Yesterday evening, a group of disabled children and their families gathered at Camp Courageous to celebrate their dream of reaching for the stars.
The group of about 15 children plan to go to Space Camp in Huntsville, Ala., next spring. For the last year, they have been participating in Space is Special, a program that so far has sent more than 2,000 children from eight states to the camp.
They were joined at their picnic by the founder of the program, Mike Kersjes, who signed copies of his book, A Smile as Big as the Moon.
Mr. Kersjes began Space is Special while he was a special education teacher in Michigan in 1989 to show people that the children can do more than what they are given credit for, he said.
“Also, I wanted to do something that challenged their minds,” he said. “They have great imaginations.”
He chose to challenge them by teaching them about science and technology.
“We're going to learn about space,” said Micah Hetrick, 14.
The children have been practicing tasks and learning what they will need to know when they compete against groups of children without disabilities in mock space shuttle missions.
“We usually write vocabularies about space,” said Erica Martin, 13, of Sylvania.
The children spent the third week of July at Camp Courageous, where they built and launched model rockets.
That was fun, Micah said, but his favorite part of camp was swimming in the pool.
The children have had weekly swimming lessons for a year, because one of the missions at Space Camp is assembling a tetrahedron in a swimming pool.
“We practice dives and laps,” said Erica, who has autism.
The children, ages 9 to 18, have physical, mental, or learning disabilities.
At Space Camp, they will be assigned tasks that complement their abilities. While a child with dyslexia wouldn't be reading the directions, that child might be the best at another task, Carrie Demarest, who began the Toledo group, said.
In that way, they work together as a team.
“We're as strong as our weakest link,” Mrs. Demarest said.
She began the group after she saw Mr. Kersjes on television talking about Space is Special, which has teams in nearby cities.

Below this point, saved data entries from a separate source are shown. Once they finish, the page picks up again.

-- ==== Sys2Proof/Word.lean ====
section
/-! DEFINITION. The bit-vector types of CRC16N and the two width changes of its pseudocode (00_scope.md R6, R7). -/

namespace Sys2Proof

/-- The value of `crc`, of a ROM entry and of `cmd_data`: 16 bits, unsigned (R5 `CRC_WIDTH`, `ROM_WIDTH`; R56). -/
abbrev Word := BitVec 16

/-- One message byte (R40). -/
abbrev Byte := BitVec 8

/-- Half a byte, and also a ROM index (R10, R5 `ROM_INDEX_WIDTH`). -/
abbrev Nibble := BitVec 4

/-- The `op` field of a command (R38). -/
abbrev OpField := BitVec 2

/-- The 18-bit command word `cmd[17:0]` (R37, R5 `CMD_WIDTH`). -/
abbrev Command := BitVec 18

/-- `trunc16(v)` of R7, for a `v` of unbounded width. -/
def trunc16 (v : Nat) : Word := BitVec.ofNat 16 v

/-- `zext16(v)` of R7: zero extension to 16 bits. -/
def zext16 {w : Nat} (v : BitVec w) : Word := v.setWidth 16

end Sys2Proof
end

Mrs. Demarest thought Toledo needed a program like that, based on her experiences as a parent of two disabled children and as part of the Family Information Network of Northwest Ohio, a parent-to-parent network that provides support for families with children with disabilities.
“My kids can do anything they choose to do,” she said. “They may have to work a lot harder.”
She e-mailed Mr. Kersjes and told him she wanted to start a group here. Her husband thought he would never write back. But four months later, Mr. Kersjes called her.
The Toledo group began in June, 2002. Since then, they've been working very hard to do well at Space Camp.
“I'm not going home without winning,” Mrs. Demarest said.
But winning isn't what they find most important. The program has finally given the children a goal to work toward, Isaac Demarest said.
“They're very focused on what they want to achieve,” said Tom Martin, Erica's father. “She starts to expect more out of herself.”
And knowing they can achieve one goal helps the children aim for other goals.
“She's now talking more actively about going to college,” Mr. Martin said. “Her whole horizon is opening up.”